Thursday, June 23, 2011

"Guys and Dolls" at the Ordway

I've seen several musical theater classics this month that I've never seen before, on stage or screen.  Leonard Bernstein's On the Town, Stephen Sondheim's A Funny Thing Happened on the Way to the Forum, and now Frank Loesser's Guys and Dolls.  I've loved them all (great music, great choreography, great performances), but I think this one is my favorite so far.  An all-around spectacular production.

Guys and Dolls is a joint production of the Ordway Center in St.
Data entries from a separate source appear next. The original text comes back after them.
-- ==== Sys2Proof/Machine/Bus.lean ====
section
/-!
DEFINITION. Reads and writes of unit registers over the bus: access codes (R2), the header rules (R22, R23, R30), the
registers whose reads or writes act, and the two commands for a register without a command of its own.
-/

namespace Sys2Proof.Machine

/-! ### Reads -/

/-- Clears the fields of code RC of the word at `a` (Table DEV-4). -/
def State.readClear (s : State) (a : Nat) : State :=
  (fieldsAt a).foldl (fun s r => if r.acc = .rc then s.wr ⟨a, r.lsb, r.width⟩ 0 else s) s

/-- A read that draws an analogue or running quantity in field `f`. -/
def State.drawField (s : State) (a : Nat) (fs : List Fld) : State × Nat :=
  fs.foldl (fun r f => (r.1.free.2, setBitsOf r.2 f.lsb f.width r.1.free.1)) (s, s.viewWord a)

/-- A timer register. -/
def State.readTimer (s : State) (a : Nat) : State × Nat :=
  let n := (a - 0x40010000) / 0x1000
  match a % 0x1000 with
  | 0x44 => s.timerCountRead n
  | 0x50 => s.captureRead n false
  | 0x54 => s.captureRead n true
  | _ => (s, s.viewWord a)

/-- A serial port's data register. -/
def State.readSerial (s : State) (kind a : Nat) : State × Nat :=
  let (p, off) := serialPort a
  let s := if kind = 0 ∧ p < 2 then s.uartDrain p else s
  if off = 0x08 ∧ p < 2 then
    let (s, v) := s.fifoRead (2 * kind + p)
    (s, if kind = 0 then v else v % 256)
  else (s, s.viewWord a)

/-- Reads that latch, remove or draw; `none` for a plain register. -/
def State.readSpecial (s : State) (who : Who) (a : Nat) : Option (State × Nat) :=
  if 0x40010000 ≤ a ∧ a < 0x40018000 then some (s.readTimer a)
  else match a / 0x1000 with
  | 0x40000 =>
    if 0x40000800 ≤ a ∧ a < 0x40000900 then
      some ({ s with env := { s.env with unread := setBitsOf s.env.unread ((a - 0x40000800) / 16) 1 0 } }, s.viewWord a)
    else none
  | 0x40001 => if a = R.PWR_VMAIN_NOW.addr then
      let r := s.free
      some (r.2, r.1 % 65536 * 65536 + s.pins.vmain / 10 % 65536) else none
  | 0x40002 => if a = R.BKP_CALSUB_SUB.addr then some s.calendarLatch else none
  | 0x40003 =>
    if a = R.TMP_LOCAL_LO_STEP.addr then some (s.tempoLatch false)
    else if a = R.TMP_ALIGN_LO_STEP.addr then some (s.tempoLatch true)
    else none
  | 0x40006 =>
    let r := (a - 0x40006400) / 0x40
    if 0x40006400 ≤ a ∧ r < 7 ∧ a = (R.MBX_RLO_PTR r).addr then some (s.mbxLatch who r)
    else if 0x40006400 ≤ a ∧ r < 7 ∧ a = (R.MBX_RHI_NOTICE_H r).addr then some (s.mbxRemove who r)
    else none
  | 0x40020 =>
    if a = R.CAP_STATUS_READY.addr then some (s.drawField a [R.CAP_STATUS_DESENSE])
    else if a = R.CAP_PEAK_LEVEL.addr then some (s.drawField a [R.CAP_PEAK_CYCLE, R.CAP_PEAK_LEVEL])
    else none
  | 0x4002A =>
    if a = R.DAL_STATUS_BUSY.addr then some (s.drawField a [R.DAL_STATUS_PSULIM])
    else if a = R.DAL_RES_STATUS.addr then some s.daliResultRead
    else if a = R.DAL_RXF_DATA.addr then some s.daliReceiveRead
    else none
  | 0x4002B => if a = R.DIM_MEAS_VOLT.addr then
      some (s.drawField a [R.DIM_MEAS_OPEN, R.DIM_MEAS_CURR, R.DIM_MEAS_VOLT]) else none
  | 0x4002C => some (s.readSerial 0 a)
  | 0x4002D => some (s.readSerial 1 a)
  | 0x4002E => some (s.readSerial 2 a)
  | 0x40045 => if 0x40045800 ≤ a ∧ a % 8 = 0 then some (s.counterLatch ((a - 0x40045800) / 8)) else none
  | _ => none

/-- A read of the register word at `a` by an agent (R2, R22, R23). -/
def State.regRead (s : State) (who : Who) (a : Nat) : State × Nat :=
  let body := decide (0x40 ≤ a - pageBase a)
  let s := if body && s.pageOn a then s.noteLate who (pageBase a) else s
  if !body || !s.pageOn a then (s, s.viewWord a)
  else match s.readSpecial who a with
  | some r => r
  | none => (s.readClear a, s.viewWord a)

/-! ### Writes -/

/-- What a write of `v` under byte lanes `mask` asks for: plain fields keep the bits that are not written, RSV
bits are ignored (R3). -/
def State.merged (s : State) (a v mask : Nat) : Nat :=
  (fieldsAt a).foldl (fun w r =>
    let m := bitsOf mask r.lsb r.width
    let x := bitsOf v r.lsb r.width &&& m
    let old := s.rd ⟨a, r.lsb, r.width⟩
    w + 2 ^ r.lsb * (if r.acc = .rw then old - (old &&& m) + x else x)) 0

/-- A plain register under its page's owner. -/
def State.plainWrite (s : State) (who : Who) (a v mask : Nat) : State :=
  s.pageWrite who (pageBase a) fun s => s.writeFields a v mask

/-- The write acts as `f` says, under its page's owner. -/
def State.actWrite (s : State) (who : Who) (a : Nat) (f : State → State) : State := s.pageWrite who (pageBase a) f

def State.writeBkp (s : State) (who : Who) (a w : Nat) : State :=
  if a = R.BKP_CTL_COLD.addr then (if bitOf w 0 then s.forceCold who else s.actWrite who a id)
  else if a = R.BKP_CALCMD_CMD.addr then
    match bitsOf w 30 2 with
    | 1 => s.bkpWrite who 0 0 State.calendarSet
    | 2 => s.bkpWrite who 0 0 fun s => s.calendarAdjust (bitsOf w 0 24)
    | _ => s.bkpWrite who 0 0 id
  else if 0x4000210C ≤ a ∧ a < 0x40002140 ∧ a % 16 = 12 then
    s.bkpWrite who 0 0 fun s => s.alarmCtl ((a - 0x40002100) / 16) w
  else s.bkpWrite who a w id

def State.writeTmp (s : State) (who : Who) (a v mask w : Nat) : State :=
  if a = R.TMP_CFG_NOM60.addr then s.actWrite who a fun s => s.tempoCfg w
  else if a = R.TMP_SETCYC_LO_CYC_L.addr then s.actWrite who a fun s => s.wr R.TMP_SETCYC_LO_CYC_L w
  else if a = R.TMP_SETCYC_HI_CYC_H.addr then s.actWrite who a fun s => s.setCycle w
  else if 0x4000310C ≤ a ∧ a < 0x40003200 ∧ a % 16 = 12 then
    s.actWrite who a fun s => s.tempoAlarmCtl ((a - 0x40003100) / 16) w
  else s.plainWrite who a v mask

def State.writeRng (s : State) (who : Who) (a v mask w : Nat) : State :=
  let n := (a - 0x40005100) / 0x40
  if a < 0x40005100 ∨ 16 ≤ n then s.plainWrite who a v mask
  else match (a - 0x40005100) % 0x40 with
  | 0x00 => s.guarded who (s.ownsRing who n) Hdr.rng fun s => s.writeRingBase n (R.RNG_SQBASE_ADDR n) w
  | 0x04 => s.guarded who (s.ownsRing who n) Hdr.rng fun s => s.writeRingBase n (R.RNG_CQBASE_ADDR n) w
  | 0x08 => s.ringCfg who n w
  | 0x10 => s.doorbell who n w
  | 0x1C => s.writeCqCons who n w
  | 0x28 => s.serverReturn who n (bitsOf w 24 8) (bitsOf w 0 16)
  | 0x2C => s.serverResult who n w
  | _ => s.guarded who (s.ownsRing who n) Hdr.rng fun s => s.writeFields a v mask

def State.writeMbx (s : State) (who : Who) (a v mask w : Nat) : State :=
  if a < 0x40006100 then s.plainWrite who a v mask
  else if a < 0x400061E0 then
    let n := (a - 0x40006100) / 0x20
    if a % 0x20 = 4 then s.mbxSend who n w
    else s.guarded who (who.stamp == n) Hdr.mbx fun s => s.writeFields a v mask
  else s.guarded who (decide (0x40006400 ≤ a) && who.stamp == (a - 0x40006400) / 0x40) Hdr.mbx fun s => s.writeFields a v mask

def State.writeEvr (s : State) (who : Who) (a v mask w : Nat) : State :=
  if a = R.EVR_GRPSET_SET.addr then s.actWrite who a fun s => s.groupChange w 0
  else if a = R.EVR_GRPCLR_CLR.addr then s.actWrite who a fun s => s.groupChange 0 w
  else if a = R.EVR_SWTRIG_RAISE.addr then s.softTrigger who w
  else if a = R.EVR_IRQPEND_PEND.addr then s.irqClear who w
  else if 0x40007100 ≤ a ∧ a < 0x40007700 ∧ a % 16 < 8 then s.channelWrite who ((a - 0x40007100) / 16) a v mask
  else s.plainWrite who a v mask

def State.writeTmr (s : State) (who : Who) (a v mask w : Nat) : State :=
  let n := (a - 0x40010000) / 0x1000
  match a % 0x1000 with
  | 0x40 => s.timerWrite who n fun s => s.timerCtlWrite n w
  | 0x44 => s.timerWrite who n fun s => s.timerCountWrite n w
  | 0x48 => s.timerWrite who n fun s => s.timerPeriodWrite n w
  | 0x4C => s.timerWrite who n fun s => s.timerCmpWrite n w
  | 0x60 => s.timerWrite who n fun s => s.timerCmd n w
  | 0x64 => s.timerWrite who n fun s => s.timerExtWrite n w
  | _ => s.timerWrite who n fun s => s.writeFields a v mask

def State.writeCap (s : State) (who : Who) (a v mask w : Nat) : State :=
  if a = R.CAP_CTL_FIXED.addr then s.actWrite who a fun s => s.capCtl w
  else if a = R.CAP_CALREQ_ITEMS.addr then s.actWrite who a fun s => s.capRequest w
  else if a = R.CAP_CALINV_INDEX.addr then s.actWrite who a fun s => s.calClear 62 w
  else s.plainWrite who a v mask

/-- A write of an inactive table word; held while the inactive bank is not free (R45). -/
def State.writeTable (s : State) (f : Bank → Bank) : State :=
  if s.gen.pending = s.gen.active then { s with tab := { s.tab with ina := f s.tab.ina } } else s

def State.writeSyn (s : State) (who : Who) (a v mask : Nat) : State :=
  if a = R.SYN_CALREQ_ITEMS.addr then s.actWrite who a fun s => s.synRequest (v &&& mask)
  else if a = R.SYN_CALINV_INDEX.addr then s.actWrite who a fun s => s.calClear 63 (v &&& mask)
  else if 0x40025300 ≤ a ∧ a < 0x40025400 then s.actWrite who a fun s =>
    let old := s.tab.ina.power.num (a - 0x40025300) 4
    s.writeTable fun b => { b with power := b.power.setNum (a - 0x40025300) 4 (old - (old &&& mask) + (v &&& mask)) }
  else if 0x40025480 ≤ a ∧ a < 0x40025500 then s.actWrite who a fun s =>
    let old := s.tab.ina.sched.num (a - 0x40025480) 4
    s.writeTable fun b => { b with sched := b.sched.setNum (a - 0x40025480) 4 (old - (old &&& mask) + (v &&& mask)) }
  else s.plainWrite who a v mask

/-- The key registers take writes from the page's owner in protected mode only (R287). -/
def State.writeCip (s : State) (who : Who) (a v mask w : Nat) : State :=
  let guard := fun (f : State → State) => s.guarded who (s.owns who Hdr.cip && who.prot) Hdr.cip f
  if a = R.CIP_KEYCMD_CMD.addr then s.keyCommand who w
  else if a = R.CIP_KEYSEL_SLOT.addr then guard fun s => s.writeFields a v mask
  else if 0x40028060 ≤ a ∧ a < 0x40028080 then guard fun s =>
    let old := (s.word a).toNat
    s.setWord a (BitVec.ofNat 32 (old - (old &&& mask) + (v &&& mask)))
  else s.plainWrite who a v mask

def State.writeDal (s : State) (who : Who) (a v mask w : Nat) : State :=
  if a = R.DAL_TXC_LEN.addr then s.actWrite who a fun s => s.daliEnqueue w
  else if a = R.DAL_CFG_PSU.addr then s.actWrite who a fun s => (s.writeFields a v mask).daliSupply
  else s.plainWrite who a v mask

def State.writeSerial (s : State) (who : Who) (kind a v mask w : Nat) : State :=
  let (p, off) := serialPort a
  if a % 0x1000 < 0x100 ∨ 2 ≤ p then s.plainWrite who a v mask
  else match off, kind with
  | 0x08, 0 => s.actWrite who a fun s => s.uartWrite p (BitVec.ofNat 8 w)
  | 0x08, _ => s.actWrite who a fun s => s.fifoWrite (2 * kind + p) w
  | 0x04, 1 => s.actWrite who a fun s => s.spiGo p (bitsOf w 0 16)
  | 0x04, 2 => s.actWrite who a fun s => s.iicGo p w
  | _, 0 => s.actWrite who a fun s => (s.uartDrain p).writeFields a v mask
  | _, _ => s.plainWrite who a v mask

/-- GPI: levels, and pad functions, with the edges a change makes. -/
def State.writeGpi (s : State) (who : Who) (a v mask : Nat) : State :=
  if a = R.GPI_SET_SET.addr then s.actWrite who a fun s => s.gpioSet (v &&& mask)
  else if a = R.GPI_CLR_CLR.addr then s.actWrite who a fun s => s.gpioClear (v &&& mask)
  else if a = R.GPI_TGL_TGL.addr then s.actWrite who a fun s => s.gpioToggle (v &&& mask)
  else s.actWrite who a fun s => s.withPads 0 fun s => s.writeFields a v mask

/-- SRM: bank attributes need protected mode, those of the link banks are fixed (R400). -/
def State.writeSrm (s : State) (who : Who) (a v mask : Nat) : State :=
  if a = R.SRM_PROT0_ATTR.addr ∨ a = R.SRM_PROT1_ATTR.addr then
    s.guarded who (s.owns who Hdr.srm && who.prot) Hdr.srm fun s =>
      let s := s.writeFields a v mask
      if a = R.SRM_PROT1_ATTR.addr then s.wr ⟨a, 24, 8⟩ 0xAA else s
  else s.plainWrite who a v mask

/-- A heartbeat of logical core `c`: only its own core writes it (R397). -/
def State.heartbeat (s : State) (who : Who) (c : Nat) : State :=
  s.guarded who (who.stamp == 2 + c) Hdr.cpu fun s =>
    if s.inService .core c then
      let h := Hdr.core (s.physOf .core c)
      (s.setUnit h fun u => { u with beaten := true }).progress h
    else s

def State.writeCpu (s : State) (who : Who) (a v mask : Nat) : State :=
  if 0x40046080 ≤ a ∧ a < 0x40046090 then s.heartbeat who ((a - 0x40046080) / 4) else s.plainWrite who a v mask

/-- A write of a header word: UCTL and ULAPSE alone take it (R23, R30). -/
def State.writeHeader (s : State) (who : Who) (u : UnitInfo) (off v mask : Nat) : State :=
  match off with
  | 0x08 =>
    let old := (s.word (u.hdr + 8)).toNat % 4
    s.uctlWrite who u.hdr (old - (old &&& mask) + (v &&& mask) % 8)
  | 0x0C => s.guarded who (s.owns who u.hdr) u.hdr fun s =>
      if u.boundUs = 0 || !s.pageOn u.hdr then s
      else
        let old := (s.word (u.hdr + 12)).toNat
        s.setWord (u.hdr + 12) (BitVec.ofNat 32 (old - (old &&& mask) + (v &&& mask)))
  | _ => if s.owns who u.hdr then s else s.denied who

/-- A write of the register word at `a` under byte lanes `mask` by an agent (R2, R22, R23, R30). -/
def State.regWrite (s : State) (who : Who) (a v mask : Nat) : State :=
  match headerAt a with
  | some (u, off) => s.writeHeader who u off v mask
  | none =>
    let w := s.merged a v mask
    if 0x40100000 ≤ a then s.plainWrite who a v mask
    else if 0x40010000 ≤ a ∧ a < 0x40018000 then s.writeTmr who a v mask w
    else match a / 0x1000 with
    | 0x40001 => if 0x40001100 ≤ a ∧ a < 0x40001200
      then s.domWrite who ((a - 0x40001100) / 4) (if bitOf mask 0 then v % 4 else 3)
      else s.plainWrite who a v mask
    | 0x40002 => s.writeBkp who a w
    | 0x40003 => s.writeTmp who a v mask w
    | 0x40004 => if a = R.MSN_CTL_EN.addr then s.actWrite who a fun s => s.msnCtl w else s.plainWrite who a v mask
    | 0x40005 => s.writeRng who a v mask w
    | 0x40006 => s.writeMbx who a v mask w
    | 0x40007 => s.writeEvr who a v mask w
    | 0x40020 => s.writeCap who a v mask w
    | 0x40023 => if a = R.DEC_SBBASE_EN.addr then s.actWrite who a fun s => s.writeSbBase w else s.plainWrite who a v mask
    | 0x40025 => s.writeSyn who a v mask
    | 0x40027 => if a = R.TTB_TRACK_SEL.addr then s.actWrite who a fun s => s.trackSelect w else s.plainWrite who a v mask
    | 0x40028 => s.writeCip who a v mask w
    | 0x4002A => s.writeDal who a v mask w
    | 0x4002B => if a = R.DIM_LEVEL_TARGET.addr then s.actWrite who a fun s => s.dimWrite w else s.plainWrite who a v mask
    | 0x4002C => s.writeSerial who 0 a v mask w
    | 0x4002D => s.writeSerial who 1 a v mask w
    | 0x4002E => s.writeSerial who 2 a v mask w
    | 0x40047 => s.writeGpi who a v mask
    | 0x40040 => if a = R.DMC_TRAIN_REQ.addr then s.actWrite who a fun s => s.trainRequest w else s.plainWrite who a v mask
    | 0x40041 => s.writeSrm who a v mask
    | 0x40042 => if a = R.NVM_CMD_CMD.addr then s.norWrite who (w % 4) else s.plainWrite who a v mask
    | 0x40043 => if a = R.COH_CTL_REJOIN.addr
      then s.actWrite who a fun s => if bitOf w 0 then s.rejoin else s
      else s.plainWrite who a v mask
    | 0x40045 => if a = R.INS_CCLR_CLR.addr then s.actWrite who a fun s => s.counterClear w else s.plainWrite who a v mask
    | 0x40046 => s.writeCpu who a v mask
    | _ => s.plainWrite who a v mask

/-! ### The commands -/

/-- An access of the bus needs SYS on, and answers a bus error outside the assigned unit pages (R22). -/
def State.busAccess (s : State) (a : Nat) (f : State → State) : State :=
  if !s.domOn Dom.sys then s
  else if 0x40000000 ≤ a ∧ a < 0x40200000 ∧ pageAssigned a then f s
  else { s with bus := { value := 0, error := true } }

def execRegisterWrite (t : Elapsed) (who : Who) (addr value : Nat) (s : State) : Host.Outcome State Fault Refusal :=
  .next ((s.advance t).busAccess addr fun s => State.reply (s.regWrite who addr value 0xFFFFFFFF, 0))

def execRegisterRead (t : Elapsed) (who : Who) (addr : Nat) (s : State) : Host.Outcome State Fault Refusal :=
  .next ((s.advance t).busAccess addr fun s => State.reply (s.regRead who addr))

end Sys2Proof.Machine
end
Paul and 5th Avenue Theatre in Seattle.  The cast is mostly from Seattle (along with a few Broadway vets), although the director is local - Peter Rothstein of Theater Latte Da.  This is a big old-fashioned musical: huge cast, lush-sounding 20-piece orchestra, fantastic dance numbers, to die for costumes, and a beautifully smart set.  I loved every minute of it.

Guys and Dolls tells the story of several gangsters and the women who love them in 1950s New York City.  It's one of those shows where even if you've never seen it, you know many of the songs because they've become a part of popular culture ("A Bushel and a Peck," "If I Were a Bell," "Luck Be a Lady"), from the good old days when there was much crossover between musical theater and popular music.  A trio of friendly and charming gangsters in bright beautiful suits begin the show: Nicely-Nicely (Todd Buonopane, aka 30 Rock's Jeffrey Weinerslav), Benny (Greg McCormick Allen, reminiscent of Steve Buscemi's Nucky Thompson), and Rusty (Allen Galli).  They're looking for the traveling craps game hosted by Nathan Detroit (Daniel C. Levine), who's struggling to find a location for the game.  To make the money he needs to secure a place, Nathan bets big time gambler Sky Masterson (Matt Farnsworth) that he can't get the stern Sergeant Sarah Brown from the "Save A Soul" mission (Katherine Strohmaier) to go to Havana with him.  Sky bribes her into going (in a fun and fabulous Cuban dance scene that makes me want to take salsa lessons), and surprise surprise, they fall charmingly in love!  This guy will never be the same now that he has met his doll.

Meanwhile, Nathan's fiance of 14 years is getting impatient waiting for a wedding ("a person could develop a cold"), and unhappy with her guy's gambling ways.  Billie Wildrick is just perfect in the role of Miss Adelaide, not to mention her fabulous wardrobe and shoes!  Despite his fiance's disapproval and the fact that he lost the bet, Nathan manages to hold the game in one location and another.  Sky bets everyone there that if he wins, they'll accompany him to Sarah's mission.  He wins, the "sinners" show up at the meeting, and Sarah is able to continue her work.  The gamblers confess their sins, leading to a highlight of the show when Nicely-Nicely leads the company in the rousing "Sit Down You're Rockin' the Boat."  In the end, everyone ends up with whom they're supposed to, and life goes on for these guys and their dolls.

As usual on Wednesday nights at the Ordway, there was a post-show discussion.  Much of the large ensemble came out to answer questions.  As always, it's interesting to hear what goes on behind the scenes.  What struck me the most was something that Billie (Adelaide) said in response to one audience member suggesting that the show should keep touring instead of ending this Sunday.  She said that there's something beautiful about the ephemeral nature of theater.  Unlike movie or TV where you can buy the DVDs and repeatedly watch them to your heart's content, theater only exists in the moment.  Every show, every night, is a one-of-a-kind experience that lives on only in your memory.  I completely agree with that sentiment.  That's a big part of why I started this blog, as a way to capture those moments in some small way so that I can go back to them and recall the experience.